A terrible movie about how unscrupulous pharmaceutical salespeople basically bribe doctors to prescribe dangerous, poorly tested opioids for pain relief, creating thousands upon thousands of addicts in the process, Pain Hustlers in so lame, so uninspired, so melodramatic, so devoid of likeable people that it is not worth reviewing further. So I will just throw in some off-the-cuff impressions.

Why does anyone think Chris Evans can act? I haven't seen most of his comic book stuff, but of the non-superhero movies which he has been in, he seems like a giant black hole in the centre of the screen who makes less memorable every scene that contains him. To slightly paraphrase a Bette Davis line in regard to a young starlet, he has all the range from "A" to "B."

One of the things that is really weird about this movie is the number of actors, including Emily Blunt, who appear to have a strange, grainy skin disease. Odd quirk of the filming process, perhaps. Who knows? To her credit, though, she is the polar opposite of Chris Evans. How can you not like Emily Blunt? She can't save this movie, though. Being a villain and then a hero--well, you can't have it both ways, not with that much blood on your hands. It's disappointing to see her in terrible material like this.

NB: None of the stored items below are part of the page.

theorem execSlotTableCommit_within (m : Master) (t : Fin 2) (s : State) : Completes fpExecSlotTableCommit s (execSlotTableCommit m t s) := by
  unfold execSlotTableCommit
  refine Completes.next ?_
  refine Within.step ?_ (regW_within ..) (by decide +kernel)
  exact Within.refl _ _

/-- What `execResultRingRelease` can change. -/
def fpExecResultRingRelease : Nat :=
  0x4fc04f8133e67f0300008fc02120000000000000000000000000000000000000000000000000000000000000000000000000000000ffffffffffffffffffffffffffffffffffffffffffffffffffffffffffffffffffffffffffffffffffffffffffffffffffffffffffffffffffffffffffffffffffffffffffffffffffffffffffffffffffffffffffff

theorem fpExecResultRingRelease_eq : fpExecResultRingRelease =
    fpRegW := by decide +kernel

theorem execResultRingRelease_within (m : Master) (q : Fin 25) (v : BitVec 32) (s : State) : Completes fpExecResultRingRelease s
    (execResultRingRelease m q v s) := by
  unfold execResultRingRelease
  refine Completes.next ?_
  refine Within.step ?_ (regW_within ..) (by decide +kernel)
  exact Within.refl _ _

/-- What `execLaneEnable` can change. -/
def fpExecLaneEnable : Nat :=
  0x4fc04f8133e67f0300008fc02120000000000000000000000000000000000000000000000000000000000000000000000000000000ffffffffffffffffffffffffffffffffffffffffffffffffffffffffffffffffffffffffffffffffffffffffffffffffffffffffffffffffffffffffffffffffffffffffffffffffffffffffffffffffffffffffffff

theorem fpExecLaneEnable_eq : fpExecLaneEnable =
    fpRegW := by decide +kernel

theorem execLaneEnable_within (m : Master) (l : Fin 24) (on : Bool) (s : State) : Completes fpExecLaneEnable s (execLaneEnable m l on s) := by
  unfold execLaneEnable
  refine Completes.next ?_
  refine Within.step ?_ (regW_within ..) (by decide +kernel)
  exact Within.refl _ _

/-- What `execLaneRetrain` can change. -/
def fpExecLaneRetrain : Nat :=
  0x4fc04f8133e67f0300008fc02120000000000000000000000000000000000000000000000000000000000000000000000000000000ffffffffffffffffffffffffffffffffffffffffffffffffffffffffffffffffffffffffffffffffffffffffffffffffffffffffffffffffffffffffffffffffffffffffffffffffffffffffffffffffffffffffffff

theorem fpExecLaneRetrain_eq : fpExecLaneRetrain =
    fpRegW := by decide +kernel

theorem execLaneRetrain_within (m : Master) (l : Fin 24) (s : State) : Completes fpExecLaneRetrain s (execLaneRetrain m l s) := by
  unfold execLaneRetrain
  refine Completes.next ?_
  refine Within.step ?_ (regW_within ..) (by decide +kernel)
  exact Within.refl _ _

/-- What `execLaneTestMode` can change. -/
def fpExecLaneTestMode : Nat :=
  0x4fc04f8133e67f0300008fc02120000000000000000000000000000000000000000000000000000000000000000000000000000000ffffffffffffffffffffffffffffffffffffffffffffffffffffffffffffffffffffffffffffffffffffffffffffffffffffffffffffffffffffffffffffffffffffffffffffffffffffffffffffffffffffffffffff

theorem fpExecLaneTestMode_eq : fpExecLaneTestMode =
    fpRegW := by decide +kernel

theorem execLaneTestMode_within (m : Master) (l : Fin 24) (mode : Fin 4) (s : State) : Completes fpExecLaneTestMode s (execLaneTestMode m l mode
    s) := by
  unfold execLaneTestMode
  refine Completes.next ?_
  refine Within.step ?_ (regW_within ..) (by decide +kernel)
  exact Within.refl _ _

/-- What `execPointingGo` can change. -/
def fpExecPointingGo : Nat :=
  0x4fc04f8133e67f0300008fc02120000000000000000000000000000000000000000000000000000000000000000000000000000000ffffffffffffffffffffffffffffffffffffffffffffffffffffffffffffffffffffffffffffffffffffffffffffffffffffffffffffffffffffffffffffffffffffffffffffffffffffffffffffffffffffffffffff

theorem fpExecPointingGo_eq : fpExecPointingGo =
    fpRegW := by decide +kernel

theorem execPointingGo_within (m : Master) (v : BitVec 30) (s : State) : Completes fpExecPointingGo s (execPointingGo m v s) := by
  unfold execPointingGo
  refine Completes.next ?_
  refine Within.step ?_ (regW_within ..) (by decide +kernel)
  exact Within.refl _ _

/-- What `execPointingAbort` can change. -/
def fpExecPointingAbort : Nat :=
  0x4fc04f8133e67f0300008fc02120000000000000000000000000000000000000000000000000000000000000000000000000000000ffffffffffffffffffffffffffffffffffffffffffffffffffffffffffffffffffffffffffffffffffffffffffffffffffffffffffffffffffffffffffffffffffffffffffffffffffffffffffffffffffffffffffff

theorem fpExecPointingAbort_eq : fpExecPointingAbort =
    fpRegW := by decide +kernel

theorem execPointingAbort_within (m : Master) (s : State) : Completes fpExecPointingAbort s (execPointingAbort m s) := by
  unfold execPointingAbort
  refine Completes.next ?_
  refine Within.step ?_ (regW_within ..) (by decide +kernel)
  exact Within.refl _ _

/-- What `execPntLogClear` can change. -/
def fpExecPntLogClear : Nat :=
  0x4fc04f8133e67f0300008fc02120000000000000000000000000000000000000000000000000000000000000000000000000000000ffffffffffffffffffffffffffffffffffffffffffffffffffffffffffffffffffffffffffffffffffffffffffffffffffffffffffffffffffffffffffffffffffffffffffffffffffffffffffffffffffffffffffff

theorem fpExecPntLogClear_eq : fpExecPntLogClear =
    fpRegW := by decide +kernel

theorem execPntLogClear_within (m : Master) (v : BitVec 32) (s : State) : Completes fpExecPntLogClear s (execPntLogClear m v s) := by
  unfold execPntLogClear
  refine Completes.next ?_
  refine Within.step ?_ (regW_within ..) (by decide +kernel)
  exact Within.refl _ _

/-- What `execPntTrimDataRead` can change. -/
def fpExecPntTrimDataRead : Nat :=
  0x93000000000000f80002600000000000000000000000000000000000000000000000000000000000000000000000000000082400000000001000006000000000000000000000800000e00fc003c001080000000000404009c00000000000003100000000800000000007e000001c0f942018480e000000000001fe0000000000000000000000000

theorem fpExecPntTrimDataRead_eq : fpExecPntTrimDataRead =
    fpRegRead := by decide +kernel

theorem execPntTrimDataRead_within (m : Master) (s : State) : Completes fpExecPntTrimDataRead s (execPntTrimDataRead m s) := by
  unfold execPntTrimDataRead
  refine Completes.next ?_
  refine Within.step ?_ (regRead_within ..) (by decide +kernel)
  exact Within.refl _ _

/-- What `execMonSeqEnable` can change. -/
def fpExecMonSeqEnable : Nat :=
  0x4fc04f8133e67f0300008fc02120000000000000000000000000000000000000000000000000000000000000000000000000000000ffffffffffffffffffffffffffffffffffffffffffffffffffffffffffffffffffffffffffffffffffffffffffffffffffffffffffffffffffffffffffffffffffffffffffffffffffffffffffffffffffffffffffff

theorem fpExecMonSeqEnable_eq : fpExecMonSeqEnable =
    fpRegW := by decide +kernel

theorem execMonSeqEnable_within (m : Master) (v : BitVec 32) (s : State) : Completes fpExecMonSeqEnable s (execMonSeqEnable m v s) := by
  unfold execMonSeqEnable
  refine Completes.next ?_
  refine Within.step ?_ (regW_within ..) (by decide +kernel)
  exact Within.refl _ _

/-- What `execHoldRequest` can change. -/
def fpExecHoldRequest : Nat :=
  0x4fc04f8133e67f0300008fc02120000000000000000000000000000000000000000000000000000000000000000000000000000000ffffffffffffffffffffffffffffffffffffffffffffffffffffffffffffffffffffffffffffffffffffffffffffffffffffffffffffffffffffffffffffffffffffffffffffffffffffffffffffffffffffffffffff

theorem fpExecHoldRequest_eq : fpExecHoldRequest =
    fpRegW := by decide +kernel

theorem execHoldRequest_within (m : Master) (s : State) : Completes fpExecHoldRequest s (execHoldRequest m s) := by
  unfold execHoldRequest
  refine Completes.next ?_
  refine Within.step ?_ (regW_within ..) (by decide +kernel)
  exact Within.refl _ _

/-- What `execRunRequest` can change. -/
def fpExecRunRequest : Nat :=
  0x4fc04f8133e67f0300008fc02120000000000000000000000000000000000000000000000000000000000000000000000000000000ffffffffffffffffffffffffffffffffffffffffffffffffffffffffffffffffffffffffffffffffffffffffffffffffffffffffffffffffffffffffffffffffffffffffffffffffffffffffffffffffffffffffffff

theorem fpExecRunRequest_eq : fpExecRunRequest =
    fpRegW := by decide +kernel

theorem execRunRequest_within (m : Master) (s : State) : Completes fpExecRunRequest s (execRunRequest m s) := by
  unfold execRunRequest
  refine Completes.next ?_
  refine Within.step ?_ (regW_within ..) (by decide +kernel)
  exact Within.refl _ _

/-- What `execStandbyRequest` can change. -/
def fpExecStandbyRequest : Nat :=
  0x4fc04f8133e67f0300008fc02120000000000000000000000000000000000000000000000000000000000000000000000000000000ffffffffffffffffffffffffffffffffffffffffffffffffffffffffffffffffffffffffffffffffffffffffffffffffffffffffffffffffffffffffffffffffffffffffffffffffffffffffffffffffffffffffffff

theorem fpExecStandbyRequest_eq : fpExecStandbyRequest =
    fpRegW := by decide +kernel

theorem execStandbyRequest_within (m : Master) (s : State) : Completes fpExecStandbyRequest s (execStandbyRequest m s) := by
  unfold execStandbyRequest
  refine Completes.next ?_
  refine Within.step ?_ (regW_within ..) (by decide +kernel)
  exact Within.refl _ _

/-- What `execStandbyExit` can change. -/
def fpExecStandbyExit : Nat :=
  0x4fc04f8133e67f0300008fc02120000000000000000000000000000000000000000000000000000000000000000000000000000000ffffffffffffffffffffffffffffffffffffffffffffffffffffffffffffffffffffffffffffffffffffffffffffffffffffffffffffffffffffffffffffffffffffffffffffffffffffffffffffffffffffffffffff

theorem fpExecStandbyExit_eq : fpExecStandbyExit =
    fpRegW := by decide +kernel

theorem execStandbyExit_within (m : Master) (s : State) : Completes fpExecStandbyExit s (execStandbyExit m s) := by
  unfold execStandbyExit
  refine Completes.next ?_
  refine Within.step ?_ (regW_within ..) (by decide +kernel)
  exact Within.refl _ _

/-- What `execBootStageImage` can change. -/
def fpExecBootStageImage : Nat :=
  0x4fc04f8133e67f0300008fc02120000000000000000000000000000000000000000000000000000000000000000000000000000000ffffffffffffffffffffffffffffffffffffffffffffffffffffffffffffffffffffffffffffffffffffffffffffffffffffffffffffffffffffffffffffffffffffffffffffffffffffffffffffffffffffffffffff

theorem fpExecBootStageImage_eq : fpExecBootStageImage =
    fpRegW := by decide +kernel

theorem execBootStageImage_within (m : Master) (s : State) : Completes fpExecBootStageImage s (execBootStageImage m s) := by
  unfold execBootStageImage
  refine Completes.next ?_
  refine Within.step ?_ (regW_within ..) (by decide +kernel)
  exact Within.refl _ _

/-- What `execBootRecast` can change. -/
def fpExecBootRecast : Nat :=
  0x4fc04f8133e67f0300008fc02120000000000000000000000000000000000000000000000000000000000000000000000000000000ffffffffffffffffffffffffffffffffffffffffffffffffffffffffffffffffffffffffffffffffffffffffffffffffffffffffffffffffffffffffffffffffffffffffffffffffffffffffffffffffffffffffffff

What percentage of Netflix movies are even marginally good movies? 10%? 5% 1% They've got money to burn, so why aren't they green-lighting better scripts? Do they care? Does it matter? Is there bottom line not effected one way or the other? Is it a case of just throw enough "product" against the wall and enough people will watch it regardless of quality? Kind of depressing.

Is it too early in the season to go "Bah, humbug."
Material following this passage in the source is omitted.